Тётка аж задохнулась от злости. Яр от неё отошёл подальше – да вот беда, ближе оказался к волхву.
– Нет, просто… Поглядеть.
– Что ж, поглядел? И кого ты там повстречал, кроме стража-то?
Он знает! Всё знает, ничего от него не спрячешь! Вот сейчас вытянет признание – и проклянёт намертво. Ох, боги милостивые, лучше б уж отец розгой выдрал…
– Девчонка там была, – нехотя выдавил Яр, не в силах хотя бы взгляд отвести от сурового стариковского лица. – Я… я так подумал, что… не наша. Не здешняя. Знал бы наверняка – не сказал бы ей ничего…
– А что ж ты ей сказал?
– Где край мира, – шёпотом проговорил Пройда. – Думал… Думал, пусть уйдёт восвояси… Ничего не хотел дурного…
– Дурного и не вышло, – вдруг сказал волхв. – Девчонка, значит… Как пришла, так и ушла. А потом что было?
Яр так на него и таращился молча. Не вышло дурного? Верно он, стало быть, угадал? И что ж теперь, не станет старик его наказывать?.. Да уж станет, конечно – за то, что за межу полез. Но то ладно, то не беда. Главное – нет за ним чёрной вины. Пройда выдохнул, будто тяжкий груз сложив с плеч.
– Потом что… – а какая уж разница? Разве что кузнечиху вот перепугать ещё разок. – А неживой пришёл. Сначала был чёрный, а потом стал точь-в-точь как я, только глаз нету. Ну, я с ним и схватился, чтоб он до Митара не долез…
Тишина настала такая, что слышно было, как сердито дышит Любава. Волхв долго глядел на Пройду; не поймёшь, о чём думал. Потом разомкнул наконец узкие губы:
– Ошибся я, видать, – он повернулся к Митаровой матери, виновато склонил голову. – Уж прости, бабонька. Ежли вдруг захочешь – свези сына в город, отведи к наместному волхву. Без наставника не бросят. А ты, малец, – он вдруг улыбнулся, будто Пройда не провинился, а доброе чего сделал, – до утра подумай, хочешь ко мне в ученики али нет.
– Не хочу, – тут же выпалил Яр. Куда ему, пахареву сыну, к волхву в ученики?
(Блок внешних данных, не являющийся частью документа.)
-- ==== Sys2Proof/Tests/Slice0.lean ====
section
/-!
SUPPORT. Tests. Each theorem gives, for one rule or group of rules, a concrete state that meets a statement's hypotheses, clause by
clause, and what one step leaves there; the expected values are worked out from the spec's rules.
-/
namespace Sys2Proof.Machine.Tests
open Sys2Proof Sys2Proof.Machine
set_option Elab.async false

/-- A state with domains ON and some register fields set. -/
def mk (ds : List Nat) (fs : List (Field × Nat)) : State :=
  { fs.foldl (fun t p => t.set p.1 p.2) ({} : State) with doms := ds.map (fun d => (d, { state := .on })) }

/-- What holds of the next state. -/
def after (o : Result) (p : State → Bool) : Bool :=
  match o with
  | .next t => p t
  | _ => false

/-- A step that answers a state equal to one given. -/
def gives (o : Result) (t : State) : Bool := after o (fun u => u == t)

/-- An image of one archipelago, isle 0. -/
def image0 : Image :=
  { digest := [], signer := 0, secVersion := 0, activateFn := 0, partialArch := none, baseDigest := [], moduleId := 0
    periodUs := 10, dBase := 1, master := 1, backup := 2, wImg := 0, rdvPeriod := 1, transitNs := 0, isleMhz := 1000
    avsEn := false, pcapW := 1000, parts := [⟨0, [0], [], []⟩], routes := [], regions := [], quays := [], roles := []
    slots := [], envDramMax := 85, stopDiscMs := 10, swo1 := 0, swo2 := 0, loopUa := 0 }

def withImage (im : Image) (s : State) : State := { s with image := some im }
def kept (s t : State) : Bool := t.lagoon == s.lagoon && t.stored == s.stored && t.isles == s.isles

/-! The queue and time. -/

theorem test_step_takes_the_front_command : [
    gives (step { mk [0, 1] [] with pending := [.lhtLock, .holdover] })
      { (mk [0, 1] []).set R.LHT_CTRL_LOCK 1 with pending := [.holdover] },
    gives (step (mk [] [])) (mk [] []),
    (let s := { mk [] [(R.LHT_LT_LT, 5)] with lh := { running := true } }; gives (step s) (s.set R.LHT_LT_LT 6)),
    (let s := { mk [] [(R.LHT_LT_LT, 9999), (R.LHT_FRAME_CFG_PERIOD_US, 10)] with lh := { running := true, hasOrigin := true } }
     tickLt s 1 == 10000 && gives (step s) s)] = List.replicate 4 true := by decide +kernel

theorem test_reset_state_is_well_formed : [Memory.wf State.reset, State.reset.get R.LHT_HOLD_CFG_MASTER_LOSS_FRAMES == 3,
    (lagoonGet State.reset 255 0xFFFFF).toNat == 0, storedWord State.reset 0 0 == List.replicate 36 0,
    storedWord State.reset 3 32 == encodeWord (List.replicate 32 0) 32] = List.replicate 5 true := by decide +kernel

theorem test_memory_form_after_writes : [
    Memory.wf (storeBare .host 3 64 (List.replicate 32 7) false State.reset),
    (storeBare .host 3 64 (List.replicate 32 0) false (storeBare .host 3 64 (List.replicate 32 7) false State.reset)).stored == [],
    Memory.wf (lagoonWrite 2 0xFFFFE [1, 2, 3] State.reset),
    (lagoonWrite 2 0xFFFFE [0, 0, 0] (lagoonWrite 2 0xFFFFE [1, 2, 3] State.reset)).lagoon == []] =
    List.replicate 4 true := by decide +kernel

theorem test_only_their_commands : [mayChangeFuses .lhtLock, mayChangeImage .lhtLock, mayChangeLoad .lhtLock, mayChangeKeel .lhtLock,
    mayChangeBoot .lhtLock, mayChangeMeters .lhtLock, !mayChangeFuses (.keyRevoke 2)] =
    [false, false, false, false, false, false, false] := by decide +kernel

/-! The code of stored words. -/

/-- Thirty-two data bytes. -/
def data32 : List Nat := (List.range 32).map (fun k => 7 * k + 3)

theorem test_code_words : [
    syndromes (encodeWord data32 0x1FFFFFE0 ++ foldedAddress 0x1FFFFFE0) == [0, 0, 0, 0],
    decodeWord (encodeWord data32 96) 96 == (.clean, data32),
    decodeWord (poisonWord data32 96) 96 == (.poisoned, data32),
    decodeWord (setNth (encodeWord data32 96) 0 200) 96 == (.corrected 0, data32),
    decodeWord (setNth (encodeWord data32 96) 35 200) 96 == (.corrected 35, data32) && nth (encodeWord data32 96) 35 0 != 200,
    decodeWord (encodeWord data32 (96 ^^^ 32)) 96 == (.address, data32),
    decodeWord (encodeWord data32 (96 ^^^ (32 * (2 ^ 19 - 1)))) 96 == (.address, data32)] = List.replicate 7 true := by
  decide +kernel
– Не поспешал бы отвечать-то… Даю до утра тебе сроку, – повторил старик. – На рассвете, как уходить буду, приду – спрошу ещё раз. Больше не стану.
Сказал – и пошёл прочь. Кузнечиха так и глядела ему вслед, рот разинув; на тётку смотреть не хотелось. Забавка из сеней выглядывала, бледная и напуганная. Слышно было, как в соседнем дворе надрывно брешет собака.
Ох и всыплет отец, как про всё прознает!
IV. За порог
– Серебра, небось, захочет, – выплюнула Милолика и зло покосилась на Пройду, точно он вместо волхва требовал у неё звонкой деньги.
– Не захочет, – отец собрал хлебной коркой остатки каши. Он ни на кого не глядел, только в свою плошку. – Сказал, сам даст.
Тётка зло фыркнула. Хворостина так и осталась сегодня нетронутой; все теперь странно глядели на Яра, даже бабка, даже братец Ладмир, которому всегда до младших дела не было. Глядели да судили невесть зачем. Пройда помалкивал. Что б они ни говорили, отвечать-то волхву он сам станет. И уж знает, что скажет.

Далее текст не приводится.